** Exercise **
Within the data that follows, set down exactly the lines from the one containing "Creation (R378) -/" through the one containing "(es.filter (fun e", both ends included.

Stored data
━━━━━━━━━━━━━━━━━━━━━━━━━━━━━━

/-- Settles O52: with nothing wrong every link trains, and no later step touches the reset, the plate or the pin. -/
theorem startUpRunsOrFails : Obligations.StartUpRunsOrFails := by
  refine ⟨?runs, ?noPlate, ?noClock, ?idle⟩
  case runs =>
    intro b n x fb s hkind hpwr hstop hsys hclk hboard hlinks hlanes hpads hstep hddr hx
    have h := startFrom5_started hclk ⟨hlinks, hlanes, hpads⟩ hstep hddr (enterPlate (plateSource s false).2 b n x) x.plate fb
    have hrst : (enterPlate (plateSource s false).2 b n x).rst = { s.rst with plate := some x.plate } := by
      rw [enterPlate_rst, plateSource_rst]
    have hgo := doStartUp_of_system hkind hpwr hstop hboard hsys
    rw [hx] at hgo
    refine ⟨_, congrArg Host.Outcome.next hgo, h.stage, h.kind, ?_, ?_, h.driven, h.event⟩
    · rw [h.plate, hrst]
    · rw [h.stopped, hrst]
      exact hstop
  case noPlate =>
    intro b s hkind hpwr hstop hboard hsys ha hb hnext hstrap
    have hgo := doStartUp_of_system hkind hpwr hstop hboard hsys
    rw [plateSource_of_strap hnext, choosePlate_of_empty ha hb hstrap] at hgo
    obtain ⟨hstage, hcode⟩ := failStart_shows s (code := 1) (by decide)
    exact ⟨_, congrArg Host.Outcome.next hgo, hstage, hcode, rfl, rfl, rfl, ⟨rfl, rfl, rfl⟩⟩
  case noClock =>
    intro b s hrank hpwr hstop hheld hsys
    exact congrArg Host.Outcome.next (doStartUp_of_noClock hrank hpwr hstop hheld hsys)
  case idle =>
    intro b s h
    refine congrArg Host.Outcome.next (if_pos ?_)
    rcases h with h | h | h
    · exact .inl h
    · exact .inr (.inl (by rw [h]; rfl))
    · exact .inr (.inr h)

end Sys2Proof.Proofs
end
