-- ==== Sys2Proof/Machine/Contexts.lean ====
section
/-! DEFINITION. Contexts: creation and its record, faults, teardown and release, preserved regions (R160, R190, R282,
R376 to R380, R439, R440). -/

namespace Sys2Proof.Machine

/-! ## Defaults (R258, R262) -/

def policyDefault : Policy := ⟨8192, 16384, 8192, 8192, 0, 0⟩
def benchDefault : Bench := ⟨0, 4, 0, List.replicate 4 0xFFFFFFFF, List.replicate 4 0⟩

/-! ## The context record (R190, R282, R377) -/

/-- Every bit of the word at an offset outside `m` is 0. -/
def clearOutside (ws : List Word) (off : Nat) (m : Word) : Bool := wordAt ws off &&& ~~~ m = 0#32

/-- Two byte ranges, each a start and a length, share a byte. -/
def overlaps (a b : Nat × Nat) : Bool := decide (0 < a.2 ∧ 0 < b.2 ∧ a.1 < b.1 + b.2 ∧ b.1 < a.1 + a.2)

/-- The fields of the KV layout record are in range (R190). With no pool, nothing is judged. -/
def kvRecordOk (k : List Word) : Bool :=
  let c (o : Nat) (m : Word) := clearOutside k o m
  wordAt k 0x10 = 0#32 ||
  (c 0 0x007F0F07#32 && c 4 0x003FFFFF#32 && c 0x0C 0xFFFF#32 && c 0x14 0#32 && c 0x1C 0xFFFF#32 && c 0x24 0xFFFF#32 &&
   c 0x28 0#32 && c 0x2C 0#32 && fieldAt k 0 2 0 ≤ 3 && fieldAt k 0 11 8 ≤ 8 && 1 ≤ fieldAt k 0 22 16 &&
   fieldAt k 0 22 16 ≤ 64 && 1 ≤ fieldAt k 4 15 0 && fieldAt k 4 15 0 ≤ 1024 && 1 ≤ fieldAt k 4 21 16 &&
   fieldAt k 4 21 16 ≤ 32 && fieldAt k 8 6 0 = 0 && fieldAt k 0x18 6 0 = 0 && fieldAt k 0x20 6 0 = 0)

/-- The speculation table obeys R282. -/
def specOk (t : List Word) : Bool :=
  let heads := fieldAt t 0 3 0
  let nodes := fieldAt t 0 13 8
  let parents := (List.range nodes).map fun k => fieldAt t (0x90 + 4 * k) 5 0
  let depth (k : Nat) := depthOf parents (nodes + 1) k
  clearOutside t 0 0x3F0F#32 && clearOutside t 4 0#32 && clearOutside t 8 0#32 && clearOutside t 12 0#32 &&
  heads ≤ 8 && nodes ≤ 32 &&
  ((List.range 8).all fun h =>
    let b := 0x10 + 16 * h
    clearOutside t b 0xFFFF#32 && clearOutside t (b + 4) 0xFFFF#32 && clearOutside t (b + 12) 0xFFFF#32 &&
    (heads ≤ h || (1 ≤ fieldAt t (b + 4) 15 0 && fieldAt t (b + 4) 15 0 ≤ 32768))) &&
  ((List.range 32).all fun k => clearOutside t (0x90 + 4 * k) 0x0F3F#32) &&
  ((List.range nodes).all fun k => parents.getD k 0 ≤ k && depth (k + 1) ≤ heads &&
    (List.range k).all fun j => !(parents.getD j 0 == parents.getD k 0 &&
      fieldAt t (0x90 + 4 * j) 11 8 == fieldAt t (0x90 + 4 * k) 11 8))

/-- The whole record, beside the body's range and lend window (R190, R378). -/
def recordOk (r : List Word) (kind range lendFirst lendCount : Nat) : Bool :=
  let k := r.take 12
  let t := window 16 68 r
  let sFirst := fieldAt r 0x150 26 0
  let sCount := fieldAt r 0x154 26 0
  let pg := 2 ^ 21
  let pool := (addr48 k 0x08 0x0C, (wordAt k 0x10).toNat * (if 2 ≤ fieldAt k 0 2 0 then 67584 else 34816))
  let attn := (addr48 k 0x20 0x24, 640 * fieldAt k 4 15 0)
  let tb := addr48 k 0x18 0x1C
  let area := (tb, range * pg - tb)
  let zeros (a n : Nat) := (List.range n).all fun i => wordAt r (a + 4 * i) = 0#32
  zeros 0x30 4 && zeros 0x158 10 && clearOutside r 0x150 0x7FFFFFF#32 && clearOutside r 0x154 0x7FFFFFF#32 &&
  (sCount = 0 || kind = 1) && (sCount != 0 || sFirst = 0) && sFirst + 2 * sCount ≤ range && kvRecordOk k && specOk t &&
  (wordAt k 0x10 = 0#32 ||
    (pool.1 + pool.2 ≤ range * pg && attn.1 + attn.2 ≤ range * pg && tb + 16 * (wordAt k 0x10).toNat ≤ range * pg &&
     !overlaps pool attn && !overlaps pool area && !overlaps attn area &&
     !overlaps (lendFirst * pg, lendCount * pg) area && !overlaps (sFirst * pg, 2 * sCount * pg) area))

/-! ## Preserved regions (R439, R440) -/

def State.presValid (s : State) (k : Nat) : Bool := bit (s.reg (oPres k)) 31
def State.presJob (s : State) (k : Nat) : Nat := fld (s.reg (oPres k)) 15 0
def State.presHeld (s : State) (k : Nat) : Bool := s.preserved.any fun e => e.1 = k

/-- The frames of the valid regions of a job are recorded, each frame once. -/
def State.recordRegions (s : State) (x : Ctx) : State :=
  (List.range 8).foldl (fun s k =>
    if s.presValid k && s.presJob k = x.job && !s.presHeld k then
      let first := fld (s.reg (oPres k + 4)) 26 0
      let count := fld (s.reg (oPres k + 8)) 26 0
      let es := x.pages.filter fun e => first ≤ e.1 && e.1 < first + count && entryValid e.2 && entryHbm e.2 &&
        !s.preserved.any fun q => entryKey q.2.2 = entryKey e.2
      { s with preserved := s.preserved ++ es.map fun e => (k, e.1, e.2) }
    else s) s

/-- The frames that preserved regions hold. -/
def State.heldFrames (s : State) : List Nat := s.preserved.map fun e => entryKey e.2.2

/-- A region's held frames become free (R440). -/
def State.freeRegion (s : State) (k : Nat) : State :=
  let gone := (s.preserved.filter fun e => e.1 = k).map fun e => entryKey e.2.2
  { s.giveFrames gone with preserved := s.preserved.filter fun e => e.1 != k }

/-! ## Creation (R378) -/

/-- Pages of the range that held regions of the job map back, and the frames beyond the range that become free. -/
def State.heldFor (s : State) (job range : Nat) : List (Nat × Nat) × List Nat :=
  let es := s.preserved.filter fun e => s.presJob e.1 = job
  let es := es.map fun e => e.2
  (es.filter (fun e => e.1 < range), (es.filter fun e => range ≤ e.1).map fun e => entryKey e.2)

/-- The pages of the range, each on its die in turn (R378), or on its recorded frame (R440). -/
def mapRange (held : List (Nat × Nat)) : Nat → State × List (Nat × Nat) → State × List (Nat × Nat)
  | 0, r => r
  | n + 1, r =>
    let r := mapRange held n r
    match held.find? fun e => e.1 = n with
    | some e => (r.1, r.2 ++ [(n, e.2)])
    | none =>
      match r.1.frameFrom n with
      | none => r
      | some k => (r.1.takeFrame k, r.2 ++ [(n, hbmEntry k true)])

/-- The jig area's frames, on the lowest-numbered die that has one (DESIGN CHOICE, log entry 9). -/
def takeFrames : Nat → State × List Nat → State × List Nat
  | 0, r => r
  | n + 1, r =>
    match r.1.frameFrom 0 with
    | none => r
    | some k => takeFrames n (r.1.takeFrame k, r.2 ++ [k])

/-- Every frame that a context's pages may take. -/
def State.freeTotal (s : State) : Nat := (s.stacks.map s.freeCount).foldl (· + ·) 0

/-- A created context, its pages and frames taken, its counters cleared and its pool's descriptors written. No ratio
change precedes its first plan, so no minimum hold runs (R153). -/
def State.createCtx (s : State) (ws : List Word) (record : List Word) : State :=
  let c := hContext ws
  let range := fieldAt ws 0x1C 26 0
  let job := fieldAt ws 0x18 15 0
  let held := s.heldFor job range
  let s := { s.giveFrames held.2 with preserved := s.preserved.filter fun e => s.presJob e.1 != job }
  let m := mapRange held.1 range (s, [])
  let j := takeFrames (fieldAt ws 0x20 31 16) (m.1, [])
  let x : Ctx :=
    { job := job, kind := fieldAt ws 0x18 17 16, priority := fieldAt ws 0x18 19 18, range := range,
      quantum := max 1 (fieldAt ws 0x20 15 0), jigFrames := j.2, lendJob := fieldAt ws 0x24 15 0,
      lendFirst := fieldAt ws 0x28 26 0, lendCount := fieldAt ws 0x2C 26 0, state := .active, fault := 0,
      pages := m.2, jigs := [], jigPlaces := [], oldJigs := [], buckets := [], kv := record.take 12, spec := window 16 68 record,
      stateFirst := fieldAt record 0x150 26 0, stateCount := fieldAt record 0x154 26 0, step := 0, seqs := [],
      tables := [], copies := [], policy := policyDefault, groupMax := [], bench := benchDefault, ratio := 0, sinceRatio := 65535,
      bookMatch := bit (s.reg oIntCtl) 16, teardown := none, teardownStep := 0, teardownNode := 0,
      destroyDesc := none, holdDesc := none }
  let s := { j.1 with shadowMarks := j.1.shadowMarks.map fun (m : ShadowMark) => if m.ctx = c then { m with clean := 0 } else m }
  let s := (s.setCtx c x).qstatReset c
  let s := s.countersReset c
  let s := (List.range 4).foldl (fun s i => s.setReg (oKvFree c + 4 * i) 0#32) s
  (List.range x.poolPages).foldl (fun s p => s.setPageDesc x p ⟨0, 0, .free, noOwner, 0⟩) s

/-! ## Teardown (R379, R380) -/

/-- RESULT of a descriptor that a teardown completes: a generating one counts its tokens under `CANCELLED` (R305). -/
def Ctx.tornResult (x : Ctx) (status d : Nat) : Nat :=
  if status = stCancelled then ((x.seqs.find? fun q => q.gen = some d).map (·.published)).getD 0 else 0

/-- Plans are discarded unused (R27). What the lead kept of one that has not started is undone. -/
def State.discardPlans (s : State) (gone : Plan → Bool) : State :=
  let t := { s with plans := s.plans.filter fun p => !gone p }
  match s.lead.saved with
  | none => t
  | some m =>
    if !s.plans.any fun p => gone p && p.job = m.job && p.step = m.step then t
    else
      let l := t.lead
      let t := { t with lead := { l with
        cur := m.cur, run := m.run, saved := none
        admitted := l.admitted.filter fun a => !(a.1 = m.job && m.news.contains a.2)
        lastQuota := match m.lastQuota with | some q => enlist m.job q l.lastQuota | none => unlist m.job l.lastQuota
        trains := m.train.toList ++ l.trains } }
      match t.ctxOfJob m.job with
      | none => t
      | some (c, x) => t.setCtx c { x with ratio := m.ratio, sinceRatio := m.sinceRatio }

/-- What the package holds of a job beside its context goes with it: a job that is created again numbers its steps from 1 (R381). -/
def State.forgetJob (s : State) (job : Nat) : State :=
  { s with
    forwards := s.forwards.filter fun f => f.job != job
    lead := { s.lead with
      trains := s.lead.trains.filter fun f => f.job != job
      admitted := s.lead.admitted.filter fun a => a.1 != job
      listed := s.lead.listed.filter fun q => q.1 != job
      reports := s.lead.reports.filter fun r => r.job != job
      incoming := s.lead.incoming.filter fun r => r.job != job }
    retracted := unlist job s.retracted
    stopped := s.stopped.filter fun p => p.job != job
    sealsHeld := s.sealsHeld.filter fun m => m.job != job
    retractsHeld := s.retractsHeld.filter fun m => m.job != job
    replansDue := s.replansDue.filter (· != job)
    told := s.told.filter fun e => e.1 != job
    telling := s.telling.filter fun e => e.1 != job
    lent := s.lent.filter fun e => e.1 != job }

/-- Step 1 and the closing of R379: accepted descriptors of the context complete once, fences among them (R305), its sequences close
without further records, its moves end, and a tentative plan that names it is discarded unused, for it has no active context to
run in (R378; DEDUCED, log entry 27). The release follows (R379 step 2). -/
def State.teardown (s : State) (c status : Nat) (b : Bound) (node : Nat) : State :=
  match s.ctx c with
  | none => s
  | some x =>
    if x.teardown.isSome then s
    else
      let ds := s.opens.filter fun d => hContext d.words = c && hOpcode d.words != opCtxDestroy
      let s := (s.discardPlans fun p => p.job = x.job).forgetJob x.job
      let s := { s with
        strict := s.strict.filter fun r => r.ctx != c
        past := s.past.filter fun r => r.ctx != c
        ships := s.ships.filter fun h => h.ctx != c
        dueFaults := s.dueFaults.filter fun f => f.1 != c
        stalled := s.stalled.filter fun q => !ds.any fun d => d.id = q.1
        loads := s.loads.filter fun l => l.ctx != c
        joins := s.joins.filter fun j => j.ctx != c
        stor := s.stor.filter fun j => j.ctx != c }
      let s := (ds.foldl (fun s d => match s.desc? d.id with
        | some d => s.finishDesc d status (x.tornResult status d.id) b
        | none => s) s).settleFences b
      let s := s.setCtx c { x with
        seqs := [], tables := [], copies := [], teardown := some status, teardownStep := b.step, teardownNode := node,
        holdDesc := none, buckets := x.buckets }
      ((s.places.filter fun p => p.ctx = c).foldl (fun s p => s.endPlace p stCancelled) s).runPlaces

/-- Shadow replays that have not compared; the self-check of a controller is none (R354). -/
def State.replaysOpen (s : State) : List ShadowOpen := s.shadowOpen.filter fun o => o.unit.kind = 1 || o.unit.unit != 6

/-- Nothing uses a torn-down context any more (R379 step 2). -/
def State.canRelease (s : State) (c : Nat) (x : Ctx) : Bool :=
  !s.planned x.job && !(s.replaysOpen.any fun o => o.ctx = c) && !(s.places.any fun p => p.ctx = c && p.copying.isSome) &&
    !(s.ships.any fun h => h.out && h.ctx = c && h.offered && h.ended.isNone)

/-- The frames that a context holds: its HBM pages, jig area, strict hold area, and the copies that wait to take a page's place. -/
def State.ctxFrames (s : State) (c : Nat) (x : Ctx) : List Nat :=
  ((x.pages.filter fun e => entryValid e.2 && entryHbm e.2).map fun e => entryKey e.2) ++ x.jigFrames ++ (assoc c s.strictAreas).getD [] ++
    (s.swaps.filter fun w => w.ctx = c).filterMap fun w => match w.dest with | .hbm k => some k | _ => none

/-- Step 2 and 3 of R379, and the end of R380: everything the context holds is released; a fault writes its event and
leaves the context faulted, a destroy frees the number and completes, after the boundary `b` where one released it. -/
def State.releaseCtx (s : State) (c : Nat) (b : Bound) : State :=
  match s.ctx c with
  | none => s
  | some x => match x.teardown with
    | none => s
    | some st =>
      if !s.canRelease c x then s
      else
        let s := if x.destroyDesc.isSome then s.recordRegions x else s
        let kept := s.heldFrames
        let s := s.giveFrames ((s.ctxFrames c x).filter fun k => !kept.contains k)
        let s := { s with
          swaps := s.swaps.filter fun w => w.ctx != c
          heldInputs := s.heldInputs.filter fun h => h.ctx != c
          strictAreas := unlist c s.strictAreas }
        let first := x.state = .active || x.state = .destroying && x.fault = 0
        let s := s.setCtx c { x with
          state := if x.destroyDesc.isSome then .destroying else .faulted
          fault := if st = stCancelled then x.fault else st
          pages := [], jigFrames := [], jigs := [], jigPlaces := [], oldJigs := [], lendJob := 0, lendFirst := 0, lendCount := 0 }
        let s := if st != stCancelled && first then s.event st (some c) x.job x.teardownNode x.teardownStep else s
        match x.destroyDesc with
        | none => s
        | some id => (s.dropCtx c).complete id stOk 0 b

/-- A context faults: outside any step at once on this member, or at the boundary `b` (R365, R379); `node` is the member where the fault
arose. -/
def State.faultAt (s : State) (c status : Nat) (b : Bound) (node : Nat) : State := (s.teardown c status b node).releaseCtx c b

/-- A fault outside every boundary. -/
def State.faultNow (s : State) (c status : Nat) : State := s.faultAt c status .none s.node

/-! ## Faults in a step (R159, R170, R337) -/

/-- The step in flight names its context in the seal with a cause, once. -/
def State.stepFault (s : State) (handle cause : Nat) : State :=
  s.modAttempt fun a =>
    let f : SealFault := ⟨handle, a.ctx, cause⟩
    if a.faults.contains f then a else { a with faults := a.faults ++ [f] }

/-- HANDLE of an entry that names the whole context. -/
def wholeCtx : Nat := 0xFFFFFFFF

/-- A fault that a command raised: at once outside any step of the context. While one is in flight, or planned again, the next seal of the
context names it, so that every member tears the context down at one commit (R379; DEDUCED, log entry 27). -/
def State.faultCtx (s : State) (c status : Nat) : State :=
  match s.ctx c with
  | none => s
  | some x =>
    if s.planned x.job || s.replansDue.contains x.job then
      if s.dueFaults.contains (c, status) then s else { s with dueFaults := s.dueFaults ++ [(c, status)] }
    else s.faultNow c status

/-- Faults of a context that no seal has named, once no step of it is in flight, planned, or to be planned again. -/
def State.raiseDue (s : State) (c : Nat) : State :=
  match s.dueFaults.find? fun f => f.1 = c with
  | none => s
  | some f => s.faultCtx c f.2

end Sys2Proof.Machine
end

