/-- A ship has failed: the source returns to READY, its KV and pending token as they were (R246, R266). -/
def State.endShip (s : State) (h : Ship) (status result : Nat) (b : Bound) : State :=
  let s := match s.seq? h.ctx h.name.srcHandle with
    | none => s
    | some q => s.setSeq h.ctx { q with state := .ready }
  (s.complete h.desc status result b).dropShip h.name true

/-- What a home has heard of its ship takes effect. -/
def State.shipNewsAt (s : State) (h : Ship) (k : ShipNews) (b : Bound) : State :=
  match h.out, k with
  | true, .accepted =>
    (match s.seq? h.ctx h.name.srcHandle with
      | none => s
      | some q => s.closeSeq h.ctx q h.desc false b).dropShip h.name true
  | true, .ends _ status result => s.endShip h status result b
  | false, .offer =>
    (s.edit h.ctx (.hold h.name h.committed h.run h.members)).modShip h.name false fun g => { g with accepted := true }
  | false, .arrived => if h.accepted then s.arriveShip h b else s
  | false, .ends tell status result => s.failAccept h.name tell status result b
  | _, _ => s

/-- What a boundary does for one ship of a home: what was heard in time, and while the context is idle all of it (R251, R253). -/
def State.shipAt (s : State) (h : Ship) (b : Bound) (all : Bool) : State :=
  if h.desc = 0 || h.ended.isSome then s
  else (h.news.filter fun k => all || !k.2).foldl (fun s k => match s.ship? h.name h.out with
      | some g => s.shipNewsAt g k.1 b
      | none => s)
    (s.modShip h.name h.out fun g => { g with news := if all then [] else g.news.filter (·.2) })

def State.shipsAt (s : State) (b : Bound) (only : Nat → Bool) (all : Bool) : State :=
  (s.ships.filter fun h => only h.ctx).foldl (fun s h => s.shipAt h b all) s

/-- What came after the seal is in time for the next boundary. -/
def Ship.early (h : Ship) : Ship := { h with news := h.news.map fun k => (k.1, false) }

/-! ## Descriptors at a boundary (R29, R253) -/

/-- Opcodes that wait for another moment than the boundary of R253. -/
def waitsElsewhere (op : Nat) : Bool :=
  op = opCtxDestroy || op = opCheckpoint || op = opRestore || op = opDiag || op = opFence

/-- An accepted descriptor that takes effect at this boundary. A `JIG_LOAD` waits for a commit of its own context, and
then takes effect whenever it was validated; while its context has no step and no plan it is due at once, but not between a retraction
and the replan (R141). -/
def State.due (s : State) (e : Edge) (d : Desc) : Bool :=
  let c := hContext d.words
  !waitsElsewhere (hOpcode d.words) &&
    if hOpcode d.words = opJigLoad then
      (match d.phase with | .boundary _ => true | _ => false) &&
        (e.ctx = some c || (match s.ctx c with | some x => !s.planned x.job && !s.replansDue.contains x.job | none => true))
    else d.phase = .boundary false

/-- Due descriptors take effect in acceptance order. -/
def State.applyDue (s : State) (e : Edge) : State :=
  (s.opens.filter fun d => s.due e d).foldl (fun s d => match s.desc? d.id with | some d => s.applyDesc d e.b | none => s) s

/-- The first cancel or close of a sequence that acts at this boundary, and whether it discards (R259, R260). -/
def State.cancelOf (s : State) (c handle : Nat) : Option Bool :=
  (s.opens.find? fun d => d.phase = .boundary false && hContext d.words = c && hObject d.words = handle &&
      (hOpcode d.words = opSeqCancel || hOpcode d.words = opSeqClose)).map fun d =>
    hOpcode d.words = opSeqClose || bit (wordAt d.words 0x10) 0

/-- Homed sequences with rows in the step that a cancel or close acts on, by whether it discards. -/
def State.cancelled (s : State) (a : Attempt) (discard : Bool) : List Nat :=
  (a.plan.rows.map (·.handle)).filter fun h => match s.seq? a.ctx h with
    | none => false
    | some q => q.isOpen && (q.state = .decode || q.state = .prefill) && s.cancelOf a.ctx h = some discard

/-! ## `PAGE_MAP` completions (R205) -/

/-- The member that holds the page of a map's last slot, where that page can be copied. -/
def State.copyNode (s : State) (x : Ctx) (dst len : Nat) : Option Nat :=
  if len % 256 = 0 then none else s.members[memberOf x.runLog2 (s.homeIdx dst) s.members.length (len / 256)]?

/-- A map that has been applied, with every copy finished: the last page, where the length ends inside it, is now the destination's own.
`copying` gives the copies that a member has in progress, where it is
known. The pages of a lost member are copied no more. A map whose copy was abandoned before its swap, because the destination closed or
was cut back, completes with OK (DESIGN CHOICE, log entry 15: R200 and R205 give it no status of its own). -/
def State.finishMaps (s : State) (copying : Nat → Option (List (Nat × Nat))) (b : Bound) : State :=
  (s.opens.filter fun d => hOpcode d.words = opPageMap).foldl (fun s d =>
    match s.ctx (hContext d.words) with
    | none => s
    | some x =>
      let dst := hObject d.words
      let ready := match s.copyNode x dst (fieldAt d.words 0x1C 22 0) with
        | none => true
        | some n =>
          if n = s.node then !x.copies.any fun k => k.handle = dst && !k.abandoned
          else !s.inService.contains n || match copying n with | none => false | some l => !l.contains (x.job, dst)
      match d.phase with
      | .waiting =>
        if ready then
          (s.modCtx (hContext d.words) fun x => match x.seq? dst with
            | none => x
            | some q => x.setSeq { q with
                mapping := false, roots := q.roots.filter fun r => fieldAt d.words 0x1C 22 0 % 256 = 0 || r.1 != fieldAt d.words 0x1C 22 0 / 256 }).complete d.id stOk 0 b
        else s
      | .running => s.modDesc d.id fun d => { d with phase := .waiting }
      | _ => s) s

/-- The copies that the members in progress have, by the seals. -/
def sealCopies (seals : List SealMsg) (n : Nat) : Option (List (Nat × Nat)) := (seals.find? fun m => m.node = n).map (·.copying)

━━━━━━━━━━━━━━━━━━━━━━━━━━━━━━

** Answer section **
/-! ## Creation (R378) -/

/-- Pages of the range that held regions of the job map back, and the frames beyond the range that become free. -/
def State.heldFor (s : State) (job range : Nat) : List (Nat × Nat) × List Nat :=
  let es := s.preserved.filter fun e => s.presJob e.1 = job
  let es := es.map fun e => e.2
  (es.filter (fun e => e.1 < range), (es.filter fun e => range ≤ e.1).map fun e => entryKey e.2)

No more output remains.